Saved data entries
##########

-- ==== Sys2Proof/Laws/Commands.lean ====
section
/-! SUPPORT. What the shared operations of the commands can do, said once: STATUS after each of its changes, and the
commands with a length (PROC.*, ENCODE, DECODE.*) case by case. -/

namespace Sys2Proof.Machine

/-! ### STATUS -/

section status
variable (s : State)

@[simp] theorem State.busy_setStarted : s.setStarted.busy = true := by
  show (statusOf true false 0).getLsbD 0 = _
  decide
@[simp] theorem State.ill_setStarted : s.setStarted.ill = false := by
  show (statusOf true false 0).getLsbD 1 = _
  decide
@[simp] theorem State.cause_setStarted : s.setStarted.cause = 0 := by
  show (statusOf true false 0).extractLsb' 4 4 = _
  decide
@[simp] theorem State.busy_setRejected (c : Cause) : (s.setRejected c).busy = false := by
  show (statusOf false true (causeCode c)).getLsbD 0 = _
  cases c <;> decide
@[simp] theorem State.ill_setRejected (c : Cause) : (s.setRejected c).ill = true := by
  show (statusOf false true (causeCode c)).getLsbD 1 = _
  cases c <;> decide
@[simp] theorem State.cause_setRejected (c : Cause) : (s.setRejected c).cause = causeCode c := by
  show (statusOf false true (causeCode c)).extractLsb' 4 4 = _
  cases c <;> decide

@[simp] theorem State.busy_clearBusy : s.clearBusy.busy = false := by
  simp [State.busy]

@[simp] theorem State.ill_clearBusy : s.clearBusy.ill = s.ill := by
  simp [State.ill]

theorem State.cause_clearBusy : s.clearBusy.cause = s.cause := by
  show (s.status &&& 0xFE).extractLsb' 4 4 = s.status.extractLsb' 4 4
  generalize s.status = v
  revert v
  decide

end status

/-! ### PROC.* -/

section proc
variable {s : State} {e : Bool}

theorem State.proc_of_length (h : s.blkCap < s.blen.toNat) :
    s.proc e = .next (s.raiseIllegal .lengthOutOfRange) := if_pos h

theorem State.proc_of_written {blocks : List Word} (h : s.blen.toNat ≤ s.blkCap) (hb : s.blkOperand = some blocks) :
    s.proc e = .next (s.writeBlkFrom 0 (process s.cfg.tables blocks s.keyOperand e)) := by
  unfold State.proc; rw [if_neg (by omega), hb]

theorem State.proc_of_unwritten (h : s.blen.toNat ≤ s.blkCap) (hb : s.blkOperand = none) :
    s.proc e = .fault .unwrittenOperand := by
  unfold State.proc; rw [if_neg (by omega), hb]

/-- Everything PROC.* can answer as a next state. -/
theorem State.proc_next {t : State} (h : s.proc e = .next t) :
    (s.blkCap < s.blen.toNat ∧ t = s.raiseIllegal .lengthOutOfRange) ∨
    (s.blen.toNat ≤ s.blkCap ∧ ∃ blocks, s.blkOperand = some blocks ∧
      t = s.writeBlkFrom 0 (process s.cfg.tables blocks s.keyOperand e)) := by
  rcases Nat.lt_or_ge s.blkCap s.blen.toNat with hl | hl
  · rw [State.proc_of_length hl] at h
    exact .inl ⟨hl, by cases h; rfl⟩
  · cases hb : s.blkOperand with
    | none => rw [State.proc_of_unwritten hl hb] at h; cases h
    | some blocks =>
      rw [State.proc_of_written hl hb] at h
      exact .inr ⟨hl, blocks, rfl, by cases h; rfl⟩

end proc

/-! ### DECODE.* -/

/-- A length that fits TLEN is what DECODE.* write. -/
theorem textLength_toNat {n : Nat} (h : n < 2 ^ 64) : (textLength n).toNat = n := by
  rw [textLength, if_pos h, BitVec.toNat_ofNat, Nat.mod_eq_of_lt h]

/-- Whatever DECODE.* write to TLEN, it is at most the length of the text. -/
theorem textLength_le (n : Nat) : (textLength n).toNat ≤ n := by
  rcases Nat.lt_or_ge n (2 ^ 64) with h | h
  · exact (textLength_toNat h).le
  · exact (textLength n).isLt.le.trans h

section decode
variable {s : State} {ct : Bool}

theorem State.decodeBlk_of_length (h : s.blkCap < s.blen.toNat) :
    s.decodeBlk ct = .next (s.raiseIllegal .lengthOutOfRange) := if_pos h

theorem State.decodeBlk_of_written {blocks : List Word} (h : s.blen.toNat ≤ s.blkCap)
    (hb : s.blkOperand = some blocks) :
    s.decodeBlk ct = .next { s.writeTextFrom 0 (decodeText blocks ct) with
      tlen := textLength (decodeText blocks ct).length } := by
  unfold State.decodeBlk; rw [if_neg (by omega), hb]

theorem State.decodeBlk_of_unwritten (h : s.blen.toNat ≤ s.blkCap) (hb : s.blkOperand = none) :
    s.decodeBlk ct = .fault .unwrittenOperand := by
  unfold State.decodeBlk; rw [if_neg (by omega), hb]

/-- Everything DECODE.* can answer as a next state. -/
theorem State.decodeBlk_next {t : State} (h : s.decodeBlk ct = .next t) :
    (s.blkCap < s.blen.toNat ∧ t = s.raiseIllegal .lengthOutOfRange) ∨
    (s.blen.toNat ≤ s.blkCap ∧ ∃ blocks, s.blkOperand = some blocks ∧
      t = { s.writeTextFrom 0 (decodeText blocks ct) with
        tlen := textLength (decodeText blocks ct).length }) := by
  rcases Nat.lt_or_ge s.blkCap s.blen.toNat with hl | hl
  · rw [State.decodeBlk_of_length hl] at h
    exact .inl ⟨hl, by cases h; rfl⟩
  · cases hb : s.blkOperand with
    | none => rw [State.decodeBlk_of_unwritten hl hb] at h; cases h
    | some blocks =>
      rw [State.decodeBlk_of_written hl hb] at h
      exact .inr ⟨hl, blocks, rfl, by cases h; rfl⟩

end decode

/-! ### ENCODE -/

section encode
variable {s : State}

theorem execEncode_of_length (h : s.textCap < s.tlen.toNat) :
    execEncode s = .next (s.raiseIllegal .lengthOutOfRange) := if_pos h

theorem execEncode_of_written {text : List Byte} (h : s.tlen.toNat ≤ s.textCap) (ht : s.textOperand = some text) :
    execEncode s = .next { s.writeBlkFrom 0 (encodeText text) with
      blen := BitVec.ofNat 64 (encodeText text).length } := by
  unfold execEncode; rw [if_neg (by omega), ht]

theorem execEncode_of_unwritten (h : s.tlen.toNat ≤ s.textCap) (ht : s.textOperand = none) :
    execEncode s = .fault .unwrittenOperand := by
  unfold execEncode; rw [if_neg (by omega), ht]

/-- Everything ENCODE can answer as a next state. -/
theorem execEncode_next {t : State} (h : execEncode s = .next t) :
    (s.textCap < s.tlen.toNat ∧ t = s.raiseIllegal .lengthOutOfRange) ∨
    (s.tlen.toNat ≤ s.textCap ∧ ∃ text, s.textOperand = some text ∧
      t = { s.writeBlkFrom 0 (encodeText text) with blen := BitVec.ofNat 64 (encodeText text).length }) := by
  rcases Nat.lt_or_ge s.textCap s.tlen.toNat with hl | hl
  · rw [execEncode_of_length hl] at h
    exact .inl ⟨hl, by cases h; rfl⟩
  · cases ht : s.textOperand with
    | none => rw [execEncode_of_unwritten hl ht] at h; cases h
    | some text =>
      rw [execEncode_of_written hl ht] at h
      exact .inr ⟨hl, text, rfl, by cases h; rfl⟩

end encode

end Sys2Proof.Machine
end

##########

**WORK TASK:**
Out of the data above, transcribe exactly and only the lines starting with the line that has "theorem execEncode_of_unwritten (h" and going on through the line that has "ENCODE can answer as a next state. -/", both included.

**RESPONSE:**
theorem execEncode_of_unwritten (h : s.tlen.toNat ≤ s.textCap) (ht : s.textOperand = none) :
    execEncode s = .fault .unwrittenOperand := by
  unfold execEncode; rw [if_neg (by omega), ht]

/-- Everything ENCODE can answer as a next state. -/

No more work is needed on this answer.